This invention relates to a vacuum transfer device for use in connection with the manufacture or testing of electronic integrated circuit chips and the like under vacuum.
The fabrication and testing of present-day electronic circuitry often requires processing under vacuum, for example, because the processing steps per se must be performed under vacuum, or cleanliness requirements can be met only if enough dust-carrying air or gas has been pumped from the environment. The manufacture of integrated circuits typically involves a plurality of steps of different nature, such as etching, evaporation, sputtering, etc., which for various reasons cannot be performed at a single location. In known processing apparatus, when a device being manufactured or tested is removed from one work station and transferred to the next, the first work station must be vented and the second evacuated. Including the required heating of the system, the transfer process could easily take tens of hours to complete.

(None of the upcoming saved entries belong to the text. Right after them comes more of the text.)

-- ==== Sys2Proof/Machine/Ops.lean ====
section
/-! DEFINITION. The named operations every meaning is written over: how a step is sequenced and stops, draws and events
(00_scope.md R9, R10, R12), raising a model fault (60_exceptions.md R254), the ROM Buffer (20_memory.md R63 to R66), the queues
(10_state.md R32), the Mailbox fields (R40) and the issue and return of calls (43_control_plane.md R200). -/

namespace Sys2Proof.Machine

/-- What a meaning answers. -/
abbrev StepResult := Host.Outcome State Fault Refusal

/-! ## Sequencing -/

/-- An operation runs only while the run has not ended: after a fault no agent takes a step (R39, R254, R267). -/
def live (s : State) (r : StepResult) : StepResult :=
  match s.faulted with
  | none => r
  | some code => .fault (.runEnded code)

/-- `hold` (00_scope.md R9): the step is not enabled, so the schedule is infeasible here (30_encoding.md R106(a)). -/
def hold : StepResult := .refused .infeasible

/-- Go on with the rest of a step, unless it has stopped or has raised a model fault (R9: `raise` ends the run). -/
def andThen (r : StepResult) (k : State → StepResult) : StepResult :=
  match r with
  | .next s =>
    match s.faulted with
    | none => k s
    | some _ => .next s
  | .fault f => .fault f
  | .refused q => .refused q

/-! ## Events, draws, faults -/

/-- `emit E` (00_scope.md R9, R12): the event is appended, so the history is oldest first. -/
def State.emit (s : State) (e : Event) : State := { s with history := s.history ++ [e] }

/-- One draw has been taken (00_scope.md R10): the next one has the next index (log 4). -/
def State.tookDraw (s : State) : State := { s with draws := s.draws + 1 }

/-- `raise Fault(code)` (R254): `faulted` holds the code, the event is emitted, and the run ends (`live`). There is no return from
it: no reset leaves the faulted state (R267). -/
def raise (code : FaultCode) (s : State) : StepResult :=
  .next { s.emit (.fault code) with faulted := some code }

/-! ## The ROM Buffer -/

/-- What an offset that no cell lists holds. DESIGN CHOICE (log 2): the bytes of INITIAL_IMAGE that are not 0 are the listed
cells of `Params.initialImage`. -/
def romBackground : Byte := 0

/-- The canonical form: offsets strictly rising, and no cell holds the background byte. -/
def Memory.wf : List Host.Cell → Bool
  | [] => true
  | c :: rest =>
    (c.2 != romBackground) &&
      (match rest with
        | [] => true
        | d :: _ => decide (c.1 < d.1)) && Memory.wf rest

/-- `rom[o]`: one byte. -/
def Memory.read : List Host.Cell → Nat → Byte
  | [], _ => romBackground
  | c :: rest, o => if c.1 = o then c.2 else Memory.read rest o

/-- Put a byte before the cells that follow it; the background byte is not listed. -/
def Memory.cons (o : Nat) (v : Byte) (rest : List Host.Cell) : List Host.Cell :=
  if v = romBackground then rest else (o, v) :: rest

/-- `rom[o] <- v`: one byte, keeping the canonical form. -/
def Memory.write : List Host.Cell → Nat → Byte → List Host.Cell
  | [], o, v => Memory.cons o v []
  | c :: rest, o, v =>
    if o < c.1 then Memory.cons o v (c :: rest)
    else if o = c.1 then Memory.cons o v rest
    else c :: Memory.write rest o v

/-- `n` bytes from offset `o` up. -/
def Memory.readBytes (m : List Host.Cell) : Nat → Nat → List Byte
  | _, 0 => []
  | o, n + 1 => Memory.read m o :: Memory.readBytes m (o + 1) n

/-- Bytes written from offset `o` up, in order. -/
def Memory.writeBytes : List Host.Cell → Nat → List Byte → List Host.Cell
  | m, _, [] => m
  | m, o, b :: rest => Memory.writeBytes (Memory.write m o b) (o + 1) rest

/-- One byte of the ROM Buffer. -/
def State.romByte (s : State) (o : Nat) : Byte := Memory.read s.rom o

/-- Write bytes into the ROM Buffer; an offset outside it does not exist (20_memory.md R63). -/
def writeRom (o : Nat) (bs : List Byte) (s : State) : StepResult :=
  if o + bs.length ≤ s.cfg.romCap then .next { s with rom := Memory.writeBytes s.rom o bs }
  else .fault (.outsideBuffer o)

/-- `MemRead(o, n)` (20_memory.md R66): little-endian. -/
def memRead (s : State) (o n : Nat) : Nat := leValue (Memory.readBytes s.rom o n)

/-- `MemWrite(o, n, v)` (20_memory.md R66): little-endian. -/
def memWrite (o n v : Nat) (s : State) : StepResult := writeRom o (leBytes n v) s

/-! ## Mailbox fields (10_state.md R40, 20_memory.md R70) -/

/-- The 4-byte field at window offset `off`. -/
def State.field (s : State) (base : Word) (off : Nat) : Word := BitVec.ofNat 32 (memRead s (base.toNat + off) 4)

/-- Write the 4-byte field at window offset `off`. -/
def writeField (base : Word) (off : Nat) (v : Word) (s : State) : StepResult := memWrite (base.toNat + off) 4 v.toNat s

/-- Raise a sequence field by one, modulo 2^32 (20_memory.md R82). -/
def bumpField (base : Word) (off : Nat) (s : State) : StepResult := writeField base off (s.field base off + 1) s

/-- `active` (R70). -/
def fieldActive : Nat := 4
/-- `pending` (R70). -/
def fieldPending : Nat := 8
/-- Inbound byte (R70). -/
def fieldInByte : Nat := 12
/-- Inbound sequence (R70). -/
def fieldInSeq : Nat := 16
/-- Outbound sequence (R70). -/
def fieldOutSeq : Nat := 20

/-- The magic tag "PICO" in string order (20_memory.md R71). -/
def magicBytes : List Byte := [0x50, 0x49, 0x43, 0x4F]

/-- `base` of the pseudocode: the `u32` in `sess.base` (42_mailbox.md and 43_control_plane.md, openings). -/
def withBase (s : State) (k : Word → StepResult) : StepResult :=
  match s.sess.base with
  | some base => k base
  | none => .fault .noSessionBase

/-! ## Queues (10_state.md R32) -/

/-- `count = head − tail`. -/
def Queue.count (q : Queue) : Nat := q.head - q.tail

/-- `front = ring[tail mod CAP]`. A ring of CAP bytes (R32) always has that slot (log 13). -/
def Queue.front (q : Queue) (cap : Nat) : Byte := q.ring.getD (q.tail % cap) 0

/-- `push(q, b)`. -/
def Queue.push (q : Queue) (cap : Nat) (b : Byte) : Queue :=
  { q with ring := q.ring.set (q.head % cap) b, head := q.head + 1 }

/-- `pop(q)`, the queue it leaves; its result is `front`. -/
def Queue.pop (q : Queue) : Queue := { q with tail := q.tail + 1 }

/-- `clear(q)`: the ring is left as it was. -/
def Queue.clear (q : Queue) : Queue := { q with head := 0, tail := 0 }

/-! ## Calls (43_control_plane.md R200) -/

/-- Which calls may be issued while suspended (R200, R224). -/
def Call.admittedSuspended : Call → Bool
  | .suspend => true
  | .resume => true
  | .persist _ => true
  | .setMask _ => true
  | .begin _ _ _ => false
  | .endSession => false
  | .update _ => false
  | .setPtr _ => false
  | .getPtr => false
  | .romWrite _ _ => false
  | .romRead _ => false
  | .accRead => false
  | .accClear => false

/-- `Issue(c)`, the Host step of every call operation (R200). -/
def issue (c : Call) (s : State) : StepResult :=
  match s.call with
  | some _ => hold
  | none =>
    if s.suspended ∧ c.admittedSuspended = false then raise .callWhileSuspended s
    else .next { s with call := some c }

/-- A call returns: `emit Result(call, value)` and `call <- none` (R200). -/
def ret (name : CallName) (value : ResultValue) (s : State) : StepResult :=
  .next { s.emit (.result name value) with call := none }

end Sys2Proof.Machine
end

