-- ==== Sys2Proof/Machine/Flags.lean ====
section
/-! DEFINITION. Flags and other values computed from the state: the enable condition (10_state.md R23), the latch's verdict
(40_bus_decoder.md R126), the data-bus multiplexer (R131, R133), the interrupt lines (60_exceptions.md R251), the logical
registers CR0 to CR6 (10_state.md R41), the hardware units (60_exceptions.md R260) and the inbound window states
(42_mailbox.md R184). -/

namespace Sys2Proof.Machine

/-- The enable condition `en = bus.ce ∧ bus.oe` (10_state.md R23, 40_bus_decoder.md R125). -/
def State.en (s : State) : Bool := s.bus.ce && s.bus.oe

/-- BUS_LATCH's `kind`: the first premise that fails, none when the latch is fresh (40_bus_decoder.md R126). -/
def latchKind (s : State) : Option ViolationKind :=
  if s.en = false then some .notEnabled
  else if s.bus.stable = false then some .unsettled
  else if s.oeseq ≠ .driving then some .notDriving
  else if s.pinsTag ≠ some s.bus.epoch ∧ s.suspended then some .stalled
  else if s.pinsTag ≠ some s.bus.epoch then some .lateData
  else none

/-- What the block puts on the data lines (40_bus_decoder.md R133). -/
inductive DataLines where
  | highZ
  | driven (v : Byte)
deriving DecidableEq, Repr

/-- The data-bus multiplexer `D` (40_bus_decoder.md R133). -/
def dataLines (s : State) : DataLines :=
  match s.oeseq with
  | .driving => .driven s.pinsVal
  | .released => .highZ

/-- BUF_EN, the enable of the external buffer; a port only if BUF_PRESENT (40_bus_decoder.md R131). -/
def bufEn (s : State) : Option Bool :=
  if s.cfg.bufPresent then some (decide (s.oeseq = .driving)) else none

/-- INT_W is pending (60_exceptions.md R251). -/
def intW (s : State) : Bool := s.det.wirqEn && !s.det.wfifo.isEmpty

/-- INT_R is pending (60_exceptions.md R251). -/
def intR (s : State) : Bool := s.det.rirqEn && decide (0 < s.det.rcount)

/-- The hardware state-machine units in use (60_exceptions.md R260): three from boot, two more once the detectors are loaded. -/
def unitsUsed (s : State) : Nat := 3 + (if s.det.armed then 2 else 0)

/-- The logical control and status registers (10_state.md R41). -/
inductive ControlReg where
  | addrMask
  | detBase
  | detCtrl
  | respCtrl
  | config
  | access
  | session
deriving DecidableEq, Repr

/-- Bit `i` of a register, from a flag. -/
def flagBit (b : Bool) (i : Nat) : Word := BitVec.ofNat 32 (b.toNat * 2 ^ i)

/-- The value of a logical register (10_state.md R41); reserved bits read 0. No software reaches one by address. -/
def controlReg (s : State) : ControlReg → Word
  | .addrMask => s.addressMask
  | .detBase => s.det.base &&& 0xFFFFFE00#32
  | .detCtrl => flagBit s.det.armed 0 ||| flagBit s.det.wirqEn 1 ||| flagBit s.det.rirqEn 2
  | .respCtrl => flagBit s.suspended 0
  | .config =>
    flagBit (decide (s.cfg.sampleMode = .double)) 0 ||| flagBit s.cfg.bufPresent 1 ||| flagBit s.cfg.expanderPresent 2
  | .access => flagBit s.accessFlag 0
  | .session => flagBit s.sess.active 0 ||| (s.sess.base.getD 0 &&& 0xFFFFFE00#32)

/-- The inbound states of a session's window (42_mailbox.md R184). -/
inductive InboundView where
  | empty (k : Word)
  | offered (b : Byte) (k : Word)
  | taken (b : Byte) (k : Word)
deriving DecidableEq, Repr

/-- Which inbound state the window at `base` is in (42_mailbox.md R184): by `pending` and a consume event waiting in the FIFO. -/
def inboundView (s : State) (base : Word) : InboundView :=
  let k := s.field base fieldInSeq
  if s.field base fieldPending = 0 then .empty k
  else if s.det.rcount = 0 then .offered ((s.field base fieldInByte).extractLsb' 0 8) k
  else .taken ((s.field base fieldInByte).extractLsb' 0 8) k

end Sys2Proof.Machine
end

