-- ==== Sys2Proof/Machine/Text.lean ====
section
/-! DEFINITION. The text syntax of schedules (30_encoding.md R103) and of the pseudo-operations (R104), over lists of characters:
one line `MNEMONIC operands ; comment` to what it stands for. What the spec leaves open of it is in log 14. -/

namespace Sys2Proof.Machine

/-- A parser of a line's front: what it read and the rest, or none. -/
abbrev Parser (α : Type) := List Char → Option (α × List Char)

/-- Blanks are skipped. -/
def skipBlanks : List Char → List Char
  | [] => []
  | c :: rest => if c = ' ' then skipBlanks rest else c :: rest

/-- A digit's value in a base up to 16. -/
def digitValue (base : Nat) (c : Char) : Option Nat :=
  let n := c.toNat
  let v := if 48 ≤ n ∧ n ≤ 57 then n - 48
    else if 65 ≤ n ∧ n ≤ 70 then n - 55
    else if 97 ≤ n ∧ n ≤ 102 then n - 87
    else 16
  if v < base then some v else none

/-- The digits at the front, read on from `acc`; `any` says whether one has been read. -/
def parseDigits (base : Nat) (acc : Nat) (any : Bool) : Parser Nat
  | [] => if any then some (acc, []) else none
  | c :: rest =>
    match digitValue base c with
    | some v => parseDigits base (acc * base + v) true rest
    | none => if any then some (acc, c :: rest) else none

/-- A number, decimal, or hexadecimal with `0x` (R103). -/
def parseNumber (cs : List Char) : Option (Nat × List Char) :=
  match skipBlanks cs with
  | '0' :: 'x' :: rest => parseDigits 16 0 false rest
  | rest => parseDigits 10 0 false rest

/-- A number below `bound`. -/
def parseBelow (bound : Nat) (cs : List Char) : Option (Nat × List Char) :=
  (parseNumber cs).bind fun (n, rest) => if n < bound then some (n, rest) else none

/-- A `u32`. -/
def parseWord (cs : List Char) : Option (Word × List Char) :=
  (parseBelow (2 ^ 32) cs).map fun (n, rest) => (BitVec.ofNat 32 n, rest)

/-- A `u8`. -/
def parseByte (cs : List Char) : Option (Byte × List Char) :=
  (parseBelow 256 cs).map fun (n, rest) => (BitVec.ofNat 8 n, rest)

/-- A flag, 0 or 1. -/
def parseFlag (cs : List Char) : Option (Bool × List Char) :=
  (parseBelow 2 cs).map fun (n, rest) => (n == 1, rest)

/-- One given character, after blanks. -/
def expectChar (c : Char) (cs : List Char) : Option (List Char) :=
  match skipBlanks cs with
  | d :: rest => if c = d then some rest else none
  | [] => none

/-- A comma between two operands. -/
def comma (cs : List Char) : Option (List Char) := expectChar ',' cs

/-- The bytes of a list after its first bracket, to the closing one. -/
def parseByteTail : Nat → List Char → Option (List Byte × List Char)
  | 0, _ => none
  | fuel + 1, cs =>
    (parseByte cs).bind fun (b, rest) =>
      match skipBlanks rest with
      | ',' :: more => (parseByteTail fuel more).map fun (bs, left) => (b :: bs, left)
      | ']' :: left => some ([b], left)
      | _ => none

/-- The characters of a string literal after its first quote, as their ASCII bytes. -/
def parseString : List Char → Option (List Byte × List Char)
  | [] => none
  | c :: rest =>
    if c.toNat = 34 then some ([], rest)
    else if c.toNat < 128 then (parseString rest).map fun (bs, left) => (BitVec.ofNat 8 c.toNat :: bs, left)
    else none

/-- A byte list, in brackets or as a string literal (R103). -/
def parseData (cs : List Char) : Option (List Byte × List Char) :=
  match skipBlanks cs with
  | '[' :: rest =>
    match skipBlanks rest with
    | ']' :: left => some ([], left)
    | inner => parseByteTail (inner.length + 1) inner
  | c :: rest => if c.toNat = 34 then parseString rest else none
  | [] => none

/-- The word at the front: letters, digits and underscores. -/
def takeWord : List Char → List Char × List Char
  | [] => ([], [])
  | c :: rest =>
    if c.isAlphanum || c == '_' then ((c :: (takeWord rest).1), (takeWord rest).2) else ([], c :: rest)

/-- PERSIST's region name (R103). -/
def parseRegion (cs : List Char) : Option (Region × List Char) :=
  let w := takeWord (skipBlanks cs)
  if w.1 = "RomImage".toList then some (.romImage, w.2)
  else if w.1 = "Config".toList then some (.config, w.2)
  else none

/-- The operations that take no operand, by mnemonic (R103). -/
def plainMnemonics : List (String × Instr) :=
  [("BUS_SETTLE", .busSettle), ("BUS_LATCH", .busLatch), ("OESEQ_STEP", .oeseqStep), ("DRV_SHIFT", .drvShift),
   ("REP_STEP", .repStep), ("RESP_SAMPLE", .respSample), ("RESP_SERVE", .respServe), ("IRQ_W", .irqW), ("IRQ_R", .irqR),
   ("CP_STEP", .cpStep), ("END_SESSION", .endSession), ("SUSPEND", .suspend), ("RESUME", .resume),
   ("ROM_GETPTR", .romGetptr), ("ACCFLAG_READ", .accflagRead), ("ACCFLAG_CLEAR", .accflagClear), ("TICK", .tick)]

/-- An operation: its mnemonic and its operands (R103). -/
def parseOp (cs : List Char) : Option (Instr × List Char) :=
  let w := takeWord (skipBlanks cs)
  let is (m : String) : Bool := w.1 == m.toList
  if is "BUS_ADDR" then (parseWord w.2).map fun (a, r) => (.busAddr a, r)
  else if is "BEGIN_SESSION" then (parseWord w.2).map fun (a, r) => (.beginSession a, r)
  else if is "SET_MASK" then (parseWord w.2).map fun (a, r) => (.setMask a, r)
  else if is "ROM_SETPTR" then (parseWord w.2).map fun (a, r) => (.romSetptr a, r)
  else if is "BUS_ENABLE" then
    (parseFlag w.2).bind fun (ce, r) => (comma r).bind fun r1 => (parseFlag r1).map fun (oe, r2) => (.busEnable ce oe, r2)
  else if is "PERSIST" then (parseRegion w.2).map fun (g, r) => (.persist g, r)
  else if is "UPDATE" then
    (parseWord w.2).bind fun (t, r) => (comma r).bind fun r1 => (parseData r1).map fun (d, r2) => (.update t d, r2)
  else if is "ROM_WRITE" then (parseData w.2).map fun (d, r) => (.romWrite d, r)
  else if is "ROM_READ" then (parseBelow 65536 w.2).map fun (n, r) => (.romRead (BitVec.ofNat 16 n), r)
  else (plainMnemonics.find? fun e => is e.1).map fun e => (e.2, w.2)

/-- An operation or a pseudo-operation (R103, R104). -/
def parsePseudo (cs : List Char) : Option (Pseudo × List Char) :=
  let w := takeWord (skipBlanks cs)
  let is (m : String) : Bool := w.1 == m.toList
  if is "SERVE_NOW" then some (.serveNow, w.2)
  else if is "TREAD" then (parseWord w.2).map fun (a, r) => (.tread a, r)
  else if is "TREAD32" then (parseWord w.2).map fun (a, r) => (.tread32 a, r)
  else if is "TSEND" then
    (parseWord w.2).bind fun (a, r) => (comma r).bind fun r1 => (parseByte r1).map fun (b, r2) => (.tsend a b, r2)
  else if is "TCONSUME" then (parseWord w.2).map fun (a, r) => (.tconsume a, r)
  else if is "CALL" then (parseOp w.2).map fun (i, r) => (.call i, r)
  else (parseOp cs).map fun (i, r) => (.op i, r)

/-- A line's text before its comment; a `;` inside a string literal starts none. -/
def stripComment (inString : Bool) : List Char → List Char
  | [] => []
  | c :: rest =>
    if c.toNat = 34 then c :: stripComment (!inString) rest
    else if c = ';' ∧ inString = false then []
    else c :: stripComment inString rest

/-- The prefix `k×` (R103): how often the line stands, 1 without it. -/
def parseRepeat (cs : List Char) : Nat × List Char :=
  match parseDigits 10 0 false (skipBlanks cs) with
  | some (k, rest) =>
    match skipBlanks rest with
    | '×' :: more => (k, more)
    | _ => (1, cs)
  | none => (1, cs)

/-- One line (R103): what it stands for, as often as its prefix says; a line with no text stands for nothing. None where it is no
line of the syntax. -/
def parseLine (cs : List Char) : Option (List Pseudo) :=
  match skipBlanks (stripComment false cs) with
  | [] => some []
  | text =>
    let p := parseRepeat text
    (parsePseudo p.2).bind fun (q, rest) => if skipBlanks rest = [] then some (List.replicate p.1 q) else none

/-- A schedule's lines (R103). -/
def parseLines : List (List Char) → Option (List Pseudo)
  | [] => some []
  | l :: rest => (parseLine l).bind fun ps => (parseLines rest).map fun more => ps ++ more

end Sys2Proof.Machine
end

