/-- R132: DRV_SHIFT, selector 0x11: the queued byte and its tag reach the pins; it holds where they are already there. -/
def Obligations.DrvShiftMovesTheQueuedByte : Prop :=
  encode .drvShift = .bytes [0x11] ∧
  ∀ (s : State), s.faulted = none →
    ((s.pinsVal, s.pinsTag) ≠ (s.outLatch, s.outTag) →
      exec .drvShift s = .next { s with pinsVal := s.outLatch, pinsTag := s.outTag }) ∧
    ((s.pinsVal, s.pinsTag) = (s.outLatch, s.outTag) → exec .drvShift s = .refused .infeasible)

/-- R135: REP_STEP, selector 0x12: one report for each assertion it sees, re-armed when it sees the deassertion. -/
def Obligations.RepStepReportsOnce : Prop :=
  encode .repStep = .bytes [0x12] ∧
  ∀ (s : State), s.faulted = none →
    ((s.bus.ce && s.bus.oe) = true → s.repSeen = false →
      exec .repStep s = .next { s with accessFlag := true, repSeen := true }) ∧
    ((s.bus.ce && s.bus.oe) = false → s.repSeen = true → exec .repStep s = .next { s with repSeen := false }) ∧
    ((s.bus.ce && s.bus.oe) = s.repSeen → exec .repStep s = .refused .infeasible)

/-- R131, R133, R134: only OESEQ_STEP changes who owns the data lines and the buffer's enable, only DRV_SHIFT what the pins carry, so
the data lines change at no other operation; BUF_EN is a port exactly where a buffer is fitted, asserted exactly while the sequencer
drives, as the data lines are. -/
def Obligations.DataLinesChangeOnlyAtDecoderSteps : Prop :=
  (∀ (i : Instr) (s t : State), exec i s = .next t →
    (t.oeseq ≠ s.oeseq → i = .oeseqStep) ∧
    (t.pinsVal ≠ s.pinsVal ∨ t.pinsTag ≠ s.pinsTag → i = .drvShift) ∧
    (dataLines t ≠ dataLines s → i = .oeseqStep ∨ (i = .drvShift ∧ s.oeseq = .driving)) ∧
    (bufEn t ≠ bufEn s → i = .oeseqStep)) ∧
  (∀ (s : State),
    (s.cfg.bufPresent = false → bufEn s = none) ∧
    (s.cfg.bufPresent = true → (bufEn s = some true ↔ s.oeseq = .driving) ∧ (bufEn s = some false ↔ s.oeseq = .released)) ∧
    (s.oeseq = .driving ↔ dataLines s = .driven s.pinsVal) ∧ (s.oeseq = .released ↔ dataLines s = .highZ))

/-- R120, R138: what a Decoder step does depends on the bus wires and the Decoder's registers alone. -/
def Obligations.DecoderIgnoresTheRestOfTheState : Prop :=
  ∀ (i : Instr) (s u t : State), (i = .oeseqStep ∨ i = .drvShift ∨ i = .repStep) →
    s.faulted = none → u.faulted = none → u.bus = s.bus → u.oeseq = s.oeseq → u.outLatch = s.outLatch →
    u.outTag = s.outTag → u.pinsVal = s.pinsVal → u.pinsTag = s.pinsTag → u.repSeen = s.repSeen →
    u.accessFlag = s.accessFlag → exec i s = .next t →
    exec i u = .next { u with
      oeseq := t.oeseq, pinsVal := t.pinsVal, pinsTag := t.pinsTag, accessFlag := t.accessFlag, repSeen := t.repSeen }

/-! ## The Responder -/

/-- R151 to R153, R155: RESP_SAMPLE on settled lines takes the true address of the epoch: accepted at once in `Single` mode; in
`Double` mode the first sample, then accepted where the pair agrees, the first of a new pair where not. -/
def Obligations.SampleOfSettledLines : Prop :=
  ∀ (s : State), s.faulted = none → s.suspended = false → s.bus.stable = true →
    let accepted : State :=
      { s with resp := { s.resp with a := s.bus.addr, aTag := some s.bus.epoch, phase := .serve } }
    let first : State := { s with resp := { s.resp with s1 := s.bus.addr, s1Tag := some s.bus.epoch, phase := .s2 } }
    (s.cfg.sampleMode = .single → s.resp.phase = .s1 → exec .respSample s = .next accepted) ∧
    (s.cfg.sampleMode = .double → s.resp.phase = .s1 → exec .respSample s = .next first) ∧
    (s.cfg.sampleMode = .double → s.resp.phase = .s2 → s.resp.s1 = s.bus.addr → exec .respSample s = .next accepted) ∧
    (s.cfg.sampleMode = .double → s.resp.phase = .s2 → s.resp.s1 ≠ s.bus.addr → exec .respSample s = .next first)

/-- R151 to R153, R155: RESP_SAMPLE while the lines move takes a value whose every bit is the old or the new address's, by a free
value, and carries no tag; the hardware then compares values only. -/
def Obligations.SampleOfMovingLines : Prop :=
  ∀ (s : State), s.faulted = none → s.suspended = false → s.bus.stable = false →
    ∃ v : Word,
      (∀ k, v.getLsbD k = if (Config.drawMask s.draws).getLsbD k then s.bus.addr.getLsbD k else s.bus.prev.getLsbD k) ∧
      (isAddr s.cfg.addrBits s.bus.addr = true → isAddr s.cfg.addrBits s.bus.prev = true →
        isAddr s.cfg.addrBits v = true) ∧
      (let accepted : State :=
        { s with resp := { s.resp with a := v, aTag := none, phase := .serve }, draws := s.draws + 1 }
       let first : State := { s with resp := { s.resp with s1 := v, s1Tag := none, phase := .s2 }, draws := s.draws + 1 }
       (s.cfg.sampleMode = .single → s.resp.phase = .s1 → exec .respSample s = .next accepted) ∧
       (s.cfg.sampleMode = .double → s.resp.phase = .s1 → exec .respSample s = .next first) ∧
       (s.cfg.sampleMode = .double → s.resp.phase = .s2 →
         exec .respSample s = .next (if v = s.resp.s1 then accepted else first)))

/-- R154: RESP_SERVE forwards the buffer's byte at the masked address, or a free value where the offset is in flight, with the
accepted tag either way. -/
def Obligations.RespServeForwardsTheByte : Prop :=
  ∀ (s : State), s.faulted = none → s.suspended = false → s.resp.phase = .serve →
    (s.resp.a &&& s.addressMask).toNat < s.cfg.romCap →
    ((∀ lo hi, s.inflight = some (lo, hi) →
        ¬ (lo ≤ (s.resp.a &&& s.addressMask).toNat ∧ (s.resp.a &&& s.addressMask).toNat < hi)) →
      exec .respServe s = .next { s with
        outLatch := s.romByte (s.resp.a &&& s.addressMask).toNat
        outTag := s.resp.aTag
        resp := { s.resp with phase := .s1 } }) ∧
    (∀ lo hi, s.inflight = some (lo, hi) → lo ≤ (s.resp.a &&& s.addressMask).toNat →
      (s.resp.a &&& s.addressMask).toNat < hi →
      exec .respServe s = .next { s with
        outLatch := Config.drawByte s.draws
        outTag := s.resp.aTag
        resp := { s.resp with phase := .s1 }
        draws := s.draws + 1 })

/-- R158: the Responder writes only its registers and the output latch, and what it writes depends only on the bus wires, the mask,
the buffer, the range in flight, its own registers and the draws. -/
def Obligations.ResponderIsIsolated : Prop :=
  ∀ (i : Instr) (s u t : State), (i = .respSample ∨ i = .respServe) → exec i s = .next t →
    u.cfg = s.cfg → u.faulted = none → u.suspended = s.suspended → u.bus = s.bus → u.addressMask = s.addressMask →
    u.rom = s.rom → u.inflight = s.inflight → u.resp = s.resp → u.outLatch = s.outLatch → u.outTag = s.outTag →
    u.draws = s.draws →
    exec i u = .next { u with resp := t.resp, outLatch := t.outLatch, outTag := t.outTag, draws := t.draws }

/-- R104, R156, R157: from settled, enabled, driven lines, with the responder running and at S1 and the offset not in flight,
SERVE_NOW followed by BUS_LATCH gives the target the buffer's byte at the masked address, fresh, in either sampling mode. -/
def Obligations.ServedReadIsFresh : Prop :=
  ∀ (s : State), s.faulted = none → s.suspended = false → s.resp.phase = .s1 → s.bus.stable = true →
    s.bus.ce = true → s.bus.oe = true → s.oeseq = .driving → (s.bus.addr &&& s.addressMask).toNat < s.cfg.romCap →
    (∀ lo hi, s.inflight = some (lo, hi) →
      ¬ (lo ≤ (s.bus.addr &&& s.addressMask).toNat ∧ (s.bus.addr &&& s.addressMask).toNat < hi)) →
    ∃ ops t, expandServeNow s = some ops ∧ replay (ops ++ [.busLatch]) s = .next t ∧
      t.history = s.history ++ [.latch (s.romByte (s.bus.addr &&& s.addressMask).toNat) true] ∧
      t.rom = s.rom ∧ t.bus = s.bus ∧ t.det = s.det ∧ t.resp.phase = .s1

The yield achievable with these systems is reduced because the repeated venting and evacuating adversely affects certain devices.
Prior art transport systems and handling devices are described, for example, in the IBM Technical Disclosure Bulletin, Vol. 18, No. 11, pp. 3669-3676 and 3679-3080 (April 1976). These and other handling devices either operate under normal ambient conditions or use streams of air as transport means. Also known in the art are linear transfer devices, for use under vacuum conditions, which permit the movement of objects along a linear path, for example, into and out of a processing chamber through an airlock system. None of these devices is capable of serving a plurality of processing chambers belonging to the same vacuum-protected system in a circular arrangement about a central chamber.